4.4 Paper IV: Low-Cost Open-Page Prefetch Scheduling in Chip Multiprocessors

4.4.1 Abstract

The pressure on off-chip memory increases significantly as more cores compete for the same resources. A CMP deals with the memory wall by exploiting thread level parallelism (TLP), shifting the focus from reducing overall memory latency to memory throughput. This extends to the memory controller where the 3D structure of modern DRAM is exploited to increase throughput.

Traditionally, prefetching reduces latency by fetching data before it is needed. In this paper we explore how prefetching can be used to increase memory throughput. We present our own low-cost open-page prefetch scheduler that exploits the 3D structure of DRAM when issuing prefetches. We show that because of the complex structure of modern DRAM, prefetches can be made cheaper than ordinary reads, thus making prefetching beneficial even when prefetcher accuracy is low. As a result, prefetching with good coverage is more important than high accuracy. By exploiting this observation our low-cost open page scheme increases performance and QoS. Furthermore, we explore how prefetches should be scheduled in a state of the art memory controller by examining sequential, scheduled region, CZone/Delta Correlation and reference prediction table prefetchers.

4.4.2 Retrospective View

This paper explores how prefetches should be scheduled in a modern DRAM controller. At the time, this was a largely unexplored area [38]. After I presented this paper at ICCD, Lee et al. presented another approach to the same problem at the International Symposium on Microarchitecture. They noticed that some benchmarks would perform better when prefetches were inserted directly into the read queue. On other benchmarks, performance would increase if the prefetches were inserted into a dedicated prefetch queue. Their approach uses the estimated prefetch accuracy to choose where to insert new prefetches.

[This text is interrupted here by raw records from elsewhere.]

/-- R234: one device: its shift is taken over when it reaches DRIFT_TH, for the next commit, and large shifts set
WR_DRIFT. -/
def driftDev (n p : Nat) (counts : BitVec 800) (e : Engine) (x : Nat × Nat) : Engine :=
  let (s, d) := x
  let k := devKey p s d
  let drift := driftOf (rd e (CH_LANE_DQS_OSC_BASE n p s d)) (oscOf counts p s d)
  let t := (getChan e n).train
  let acc := tget 0 t.acc k
  let move := decide ((drift - acc).natAbs ≥ rd e (CH_TRN_CFG_DRIFT_TH n))
  let acc := if move then drift else acc
  let e := mapTrain e n fun t => { t with acc := tput 0 t.acc k acc }
  let e := wr e (CH_PHY_OSC_LAST_MAX n) (max (rd e (CH_PHY_OSC_LAST_MAX n)) (min 255 drift.natAbs))
  let lanes := (List.range 4).map fun i => 4 * d + i
  let want := fun j => ((tget 0 t.trained (laneKey p s j) : Nat) : Int) + acc
  let e := if move then
      mapTrain e n fun t => { t with shift := lanes.foldl (fun a j => tinsert (laneKey p s j) (min 255 (want j).toNat) a) t.shift }
    else e
  let bad := (move && lanes.any fun j => decide (want j < 0) || decide (want j > 255)) ||
    lanes.any fun j => decide (2 * acc.natAbs > rd e (CH_LANE_DQ_WR_MARGIN n p s j))
  if bad then sqSet e (CH_TRN_STATUS n) [(CH_TRN_STATUS_WR_DRIFT n, 1)] else e

/-- ACC_MAX follows the accumulated shifts. -/
def accMax (e : Engine) (n : Nat) : Engine :=
  wr e (CH_PHY_OSC_ACC_MAX n)
    ((getChan e n).train.acc.foldl (fun m kv => max m (min 255 kv.2.natAbs)) 0)

/-- Step 10 records the oscillator baseline of a physical rank; the accumulated shifts start from it. -/
def setOscBase (e : Engine) (n p : Nat) (counts : BitVec 800) : Engine :=
  rankDevs.foldl (fun e x =>
    let e := wr e (CH_LANE_DQS_OSC_BASE n p x.1 x.2) (oscOf counts p x.1 x.2)
    mapTrain e n fun t => { t with acc := tput 0 t.acc (devKey p x.1 x.2) 0 }) e |> fun e => accMax e n

/-- R234: the counts of one physical rank have been read. `first` says that a new measurement begins with it. -/
def driftRank (e : Engine) (n p : Nat) (first : Bool) (counts : BitVec 800) : Engine :=
  let e := if first then wr e (CH_PHY_OSC_LAST_MAX n) 0 else e
  accMax (rankDevs.foldl (driftDev n p counts) e) n

/-! ## Saved lines (R236, R237) -/

/-- R237: the saved training lines of a channel go back to DRAM with the service copy under TSn's grant, in recovery, and
their rows close. -/
def restoreLines (e : Engine) (n : Nat) : Engine :=
  match (getChan e n).train.save with
  | [] => e
  | save =>
    let e := save.foldl (fun e (x : Loc × Slot) => blockWrite e n .ts x.1 x.2 (Config.trainPattern (locKey x.1))) e
    let e := save.foldl (fun e (x : Loc × Slot) => closeRow e n x.1) e
    mapTrain e n fun t => { t with save := [] }

/-! ## Triggers (R233) -/

/-- R233: a change of temperature since the last completed run. -/
def tempTrigger (e : Engine) (n : Nat) : Engine :=
  let t := (getChan e n).train.temp
  let now := chanTemp e n
  if on e (CH_TRN_CTRL_TRN_EN n) && decide ((t - now) + (now - t) ≥ rd e (CH_TRN_CTRL_TEMP_DELTA n))
  then trigger e n onlineSteps else e

/-- TEMP_POLL: the poll that POLL_MS makes due begins, or goes on with the reads of MR4 under MEn's grant (R201). -/
def tempPoll (e : Engine) (n temps mr4 : Nat) : Engine :=
  if chanLive e n then
    if (getChan e n).mrrWant then readMr4 e n mr4 else startPoll e n temps
  else e

/-- The reading of hub `h` of a bus, slot `h % 2` of channel 2k + h / 2, reaches the MEn of its channel (R246). -/
def hubIbi (k : Nat) (e : Engine) (x : Nat × Nat) : Engine :=
  let n := 2 * k + x.1 / 2
  if chanLive e n then tempTrigger (tempIbi e n (x.1 % 2) x.2) n else e

/-- TEMP_IBI: an in-band interrupt is delivered at once where no transaction waits or runs on its bus, else between two
transactions (R245). -/
def tempIbiBus (e : Engine) (k h temp : Nat) : Engine :=
  let c := getChan e (2 * k)
  if c.i3c.queue.isEmpty then hubIbi k e (h, temp)
  else putChan e (2 * k) { c with i3c := { c.i3c with ibis := c.i3c.ibis ++ [(h, temp)] } }

/-- RETRAIN_PERIOD: PERIOD after the end of the last completed run (R233). -/
def retrainPeriod (e : Engine) (n : Nat) : Engine :=
  if chanLive e n && on e (CH_TRN_CTRL_TRN_EN n) && !isSafe e then
    let e := tickTo e ((getChan e n).train.ended + msUnits (10 * rd e (CH_TRN_CTRL_PERIOD n)))
    trigger e n onlineSteps
  else e

/-! ## Units (R231, R236) -/

/-- What a unit of step 8 does for its logical rank: saves a column, writes or reads a probe column, restores a
column, or closes the row (R236). -/
inductive LineUnit where
  | save (col : Nat) | write (col : Nat) | read (col : Nat) | restore (col : Nat) | close
  deriving DecidableEq, Repr

/-- The work of unit `u` of a logical rank in step 8. -/
def lineUnit (e : Engine) (u : Nat) : LineUnit :=
  let per := probeUnits e
  if u < 16 then .save u
  else if u < 16 + per then (if u % 2 = 0 then .write ((u - 16) / 2 % 16) else .read ((u - 16) / 2 % 16))
  else if u < 32 + per then .restore (u - 16 - per)
  else .close

/-- The logical rank of unit `u` of step 8, and the unit's place in it. -/
def unitRank (e : Engine) (p u : Nat) : Nat × Nat := (p * 2 ^ cidBits e + u / lineUnits e, u % lineUnits e)

/-- R229: a training line of a logical rank. -/
def trainLine (n rank s col : Nat) : Loc := ⟨n, s, rank, 0, 0, 0, col⟩

/-- Both subchannels in turn. -/
def onBoth (f : Engine → Nat → Engine) (e : Engine) : Engine := f (f e 0) 1

/-- A line of the save buffer. -/
def keepLine (e : Engine) (n : Nat) (l : Loc) (s : Slot) : Engine :=
  mapTrain e n fun t => { t with save := t.save.filter (fun y => y.1 != l) ++ [(l, s)] }

/-- A RD of TSn to an open row, kept raw where it is to be saved. Whether its burst has a preamble is a free value; one
that has none waits to be issued again (R224). -/
def lineRead (d : Dram) (n : Nat) (keep : Bool) (e : Engine) (l : Loc) : Engine :=
  let e := issueAt e n l.sc .rd l
  let k := Config.burstMiss e.free
  let e := drawFree e
  if k = 1 ∨ k = 2 then
    park e n [(l, e.clk.cyc)] (if k = 1 then 1 else 0x11) fun _ => (0, .line keep)
  else if keep then keepLine e n l (dramAt d e l) else e

/-- A read of TSn is issued again; a training line that has no preamble twice is saved as poisoned (DESIGN CHOICE: R224 calls
it uncorrectable, and what a raw save then holds is not stated). -/
def lineAgain (d : Dram) (e : Engine) (n : Nat) (m : Missed) : Engine :=
  missAgain e n m fun e lost =>
    if m.use = .line true then keepLine e n m.loc (if lost then poisonSlot else dramAt d e m.loc) else e

/-- The commands of a unit of step 8, with the row of the training lines open. -/
def lineCmds (d : Dram) (e : Engine) (n rank : Nat) : LineUnit → Engine
  | .close => onBoth (fun e s =>
      let l := trainLine n rank s 0
      if (bankAt (getChan e n) l).row.isSome then issueAt e n s .pre l else e) (mapTrain e n fun t => { t with save := [] })
  | u =>
    let e := onBoth (fun e s => (meOpen e n (trainLine n rank s 0)).1) e
    match u with
    | .save col => onBoth (fun e s => lineRead d n true e (trainLine n rank s col)) e
    | .write col => onBoth (fun e s =>
        let l := trainLine n rank s col
        issueWr e n l (Config.trainPattern (locKey l)) (dramAt d e l)) e
    | .read col => onBoth (fun e s => lineRead d n false e (trainLine n rank s col)) e
    | .restore col => onBoth (fun e s =>
        let l := trainLine n rank s col
        match (getChan e n).train.save.find? fun x => x.1 == l with
        | some x => issueWr e n l x.2 (dramAt d e l)
        | none => e) e
    | .close => e

/-- A burst for a lane check: a RD of an open row of the rank, else an MRR of mode register 31 (R230). -/
def checkRead (d : Dram) (n p : Nat) (e : Engine) (s : Nat) : Engine :=
  match (rankBanks e n s p).find? fun l => (bankAt (getChan e n) l).row.isSome with
  | some l => lineRead d n false e { l with row := (bankAt (getChan e n) l).row.getD 0 }
  | none => issueAt e n s .mrr (rankLoc e n p 0)

/-- The commands of unit `u` of a step for a physical rank: the training lines in step 8; in step 10 the margin checks,
then the start of the oscillators and the read of their counts; nothing for the host taps of an online run; else MRR of
mode register 31 (R230). -/
def unitCmds (d : Dram) (e : Engine) (n mode step p u : Nat) : Engine :=
  match step with
  | 8 => let r := unitRank e p u
         lineCmds d e n r.1 (lineUnit e r.2)
  | 9 => if mode = 1 then e else issueBoth e n .mrr (rankLoc e n p 0)
  | 10 =>
    if u < 8 then onBoth (checkRead d n p) e
    else if u = 8 then issueBoth e n .mpc (rankLoc e n p 0)
    else issueBoth e n .mrr (rankLoc e n p 0)
  | _ => issueBoth e n .mrr (rankLoc e n p 0)

/-- The first command of a unit, on its first subchannel. -/
def unitFirst (e : Engine) (n mode step p u : Nat) : Option (DKind × Loc) :=
  match step with
  | 8 =>
    let r := unitRank e p u
    let l := trainLine n r.1 0 0
    let row := (bankAt (getChan e n) l).row
    match lineUnit e r.2 with
    | .close => if row.isSome then some (.pre, l) else none
    | x =>
      if row.isNone then some (.act, l) else if row != some 0 then some (.pre, l)
      else match x with
        | .write _ | .restore _ => some (.wr, l)
        | _ => some (.rd, l)
  | 9 => if mode = 1 then none else some (.mrr, rankLoc e n p 0)
  | 10 => some (if u = 8 then .mpc else .mrr, rankLoc e n p 0)
  | _ => some (.mrr, rankLoc e n p 0)

/-- The PHY cycle in which the first command of a unit is legal. -/
def firstSlot (e : Engine) (n : Nat) (x : Option (DKind × Loc)) : Nat :=
  match x with
  | some x => earliest (cidBits e) (getSub (getChan e n) x.2.sc).log (mkCmd e n x.1 x.2 0) (nowPhy e)
  | none => nowPhy e

/-- Time passes to the CTL cycle in which the unit can begin: its first command is legal, and the oscillators that it
reads have run for 2,048 tCK. -/
def toUnit (e : Engine) (n mode step p u : Nat) : Engine :=
  let t := firstSlot e n (unitFirst e n mode step p u)
  toPhy e (if step = 10 ∧ u = 9 then max t (oscStart e n p + 2048) else t)

/-- The saved lines that the next unit takes back: those of one column of a logical rank, where the run stops or a step has
still to begin (R236). -/
def backLines (e : Engine) (n : Nat) : List (Loc × Slot) :=
  let t := (getChan e n).train
  match t.save with
  | [] => []
  | x :: _ => if t.stop.isSome || t.units == 0 then t.save.filter fun y => y.1.rank == x.1.rank && y.1.col == x.1.col else []

/-- The training lines whose row a unit needs open. -/
def unitLocs (e : Engine) (n step p u : Nat) : List Loc :=
  match backLines e n with
  | [] =>
    let r := unitRank e p u
    if step = 8 ∧ lineUnit e r.2 ≠ .close then [0, 1].map fun s => trainLine n r.1 s 0 else []
  | xs => xs.map (·.1)

/-- The open banks of the training lines of a channel: before an offline run that stops gives the channel up, its rows close
(R168). -/
def trainOpen (e : Engine) (n : Nat) : List Loc :=
  if rd e (CH_TRN_STATE_RUN_MODE n) = 2 then
    (((List.range (2 ^ (gcfg e).k)).flatMap fun r => [trainLine n r 0 0, trainLine n r 1 0]).filter fun l =>
      (bankAt (getChan e n) l).row.isSome)
  else []

/-- What goes before a unit, as a unit of its own that does not count: the rank leaves power-down (R464), a read is issued
again (R224), banks close, or saved lines go back. -/
inductive Prep where
  | wake (i : Nat) | again (m : Missed) | close (ls : List Loc) | back (xs : List (Loc × Slot))
  deriving DecidableEq, Repr

/-- The unit that goes before a unit of a run, where one does. -/
def unitPrep (e : Engine) (n step p u : Nat) : Option Prep :=
  let c := getChan e n
  let xs := backLines e n
  let stop := c.train.stop.isSome
  let i := match xs with
    | x :: _ => prankIx e x.1.rank
    | [] => p
  let stray := (unitLocs e n step p u).filter fun l => (bankAt c l).row.any (· != l.row)
  if (getPRank c i).pd then some (.wake i)
  else match missDue e n 4 with
    | some m => some (.again m)
    | none =>
      if !stray.isEmpty then some (.close stray)
      else if !xs.isEmpty then some (.back xs)
      else if stop && !(trainOpen e n).isEmpty then some (.close ((trainOpen e n).take 2)) else none

/-- The first command of such a unit. -/
def prepFirst (e : Engine) (n : Nat) : Prep → DKind × Loc
  | .wake i => (.pdx, rankLoc e n i 0)
  | .again m => (nextKind (getChan e n) m.loc .rd, m.loc)
  | .close ls => (.pre, ls.headD (rankLoc e n 0 0))
  | .back xs =>
    let l := (xs.map (·.1)).headD (rankLoc e n 0 0)
    (nextKind (getChan e n) l .wr, l)

/-- Such a unit. -/
def prepRun (d : Dram) (e : Engine) (n : Nat) : Prep → Engine
  | .wake i => wakeRank e n i
  | .again m => lineAgain d e n m
  | .close ls => ls.foldl (fun e l => closeRow e n l) e
  | .back xs =>
    let e := xs.foldl (fun e x => (meOpen e n x.1).1) e
    let e := xs.foldl (fun e x => issueWr e n x.1 x.2 (dramAt d e x.1)) e
    mapTrain e n fun t => { t with save := t.save.filter fun y => !xs.contains y }

/-- A unit of a physical rank cannot begin: an ACT that it needs is refused (R157, R209, R213, R214), a repair keeps the
rank (R272), or a read that is to be issued again waits for PAR_WIN (R224). -/
def unitRefused (e : Engine) (n step p u : Nat) : Bool :=
  let c := getChan e n
  c.repair.any (fun x => x.phase == 2 && prankIx e x.loc.rank == p) ||
    (missAny e n 4 && (missDue e n 4).isNone) ||
    (unitLocs e n step p u).any fun l => (bankAt c l).row != some l.row && actRefused e n .ts c l (nowPhy e)

/-- A unit that begins now ends within the slice (R231). -/
def unitFits (e : Engine) (n : Nat) : Bool :=
  match (getChan e n).train.slice with
  | none => false
  | some t => decide ((tick e 32).clk.nominal ≤ t + nsUnit * rd e (CH_TRN_CFG_SLICE_NS n))

/-- A step has completed for a physical rank: commit, the low-margin rerun, and the next step. Answers
whether the run goes on. -/
def stepDone (e : Engine) (n step p : Nat) (fail : Option LaneFail) (counts : BitVec 800) : Engine × Bool :=
  let mode := rd e (CH_TRN_STATE_RUN_MODE n)
  let low := if fail.isSome then none else lowMargin e n step p
  let e := if low.isSome then sqSet e (CH_TRN_STATUS n) [(CH_TRN_STATUS_MARGIN_LOW n, 1)] else e
  let e := match fail with
    | some f => mapTrain e n fun t => { t with
        failed := t.failed ++ [(step, f)], probe := [] }
    | none => commitStep e n step p
  let e := if step = 10 ∧ fail.isNone then
      (if (getChan e n).train.steps / 2 ^ 8 % 2 = 1 ∧ mode = 2 then setOscBase e n p counts
       else if mode = 1 then commitShift (driftRank e n p ((runRanks (getChan e n).train.pranks).head? == some p) counts) n p
       else e)
    else e
  if low.isSome ∧ mode = 1 ∧ (getChan e n).train.rerun = false then
    (mapTrain e n fun t => { t with units := 0, rerun := true }, true)
  else
    match nextPos e n (some (step, p)) with
    | some x => (atPos e n x, true)
    | none => (e, false)

/-- One unit under the grant. -/
def runUnit (d : Dram) (e : Engine) (n : Nat) (sweeps : List Sweep) (vals : List LaneVal)
    (fail : Option LaneFail) (counts : BitVec 800) : Engine × Bool :=
  let step := rd e (CH_TRN_STATE_STEP n)
  let p := rd e (CH_TRN_STATE_PRANK n)
  let mode := rd e (CH_TRN_STATE_RUN_MODE n)
  let start := e.clk.cyc
  let u := (getChan e n).train.units
  let e := unitCmds d e n mode step p u
  let e := tick e (start + 32 - e.clk.cyc)
  let e := vals.foldl (takeLane n step mode p) e
  let (e, f) := sweeps.foldl (takeSweep n step p) (e, fail)
  let e := mapTrain e n fun t => { t with units := t.units + 1 }
  let e := mapArb e n fun a => { a with wd := e.clk.nominal }
  let e := match (getChan e n).train.ticket with
    | some i => addProgress e i 1
    | none => e
  let f := f.filter fun g => g.prank.val == p
  if f.isSome ∨ (getChan e n).train.units ≥ stepUnits e mode step then stepDone e n step p f counts
  else (e, true)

This work was continued and resulted in another paper (Paper IX) which further investigates prefetch scheduling.

4.4.3 Roles of the Authors

The initial idea and preliminary investigations were carried out by me. I proposed the initial design. This design was then refined through extensive discussions with Jahre. I implemented the refined idea in our common simulator framework which leverages code produced by both Jahre and me. Furthermore,
I devised the initial experimental methodology and planned which experiments should be carried out. The experiment plan and methodology was then discussed thoroughly with Jahre.

I wrote the first draft of the paper and had the final word in all matters regarding the paper. Jahre read the draft thoroughly and provided significant improvements to the presentation, organization and language. Natvig helped with proof-reading and guidance.

4.5 Paper V: Storage Efficient Hardware
Prefetching using Delta Correlating Prediction Tables

4.5.1 Abstract

This paper presents a novel prefetching heuristic called Delta Correlating Prediction Tables (DCPT). DCPT builds upon two previously proposed techniques, RPT prefetching by Chen and Baer and PC/DC prefetching by Nesbit et al. It combines the storage-efficient table based design of Reference Prediction Tables (RPT) with the high performance delta correlating design of PC/DC. DCPT substantially reduces the complexity of PC/DC prefetching by avoiding expensive pointer chasing in the GHB and recomputation of the delta buffer.

We show that DCPT prefetching can increase performance by up to 3.7X for single benchmarks, while the geometric mean of speedups across all SPEC2006 benchmarks is 42% compared to no prefetching.

4.5.2 Retrospective View

This paper was written for the DPC contest. We received 4th place out of 20 submissions. Because of the competition rules, we had to use the CMP$im simulator which has a number of shortcomings (described in section 3.2.1.3). Competition rules limited the number of pages to four and dictated the use of the geometric mean for aggregating performance numbers.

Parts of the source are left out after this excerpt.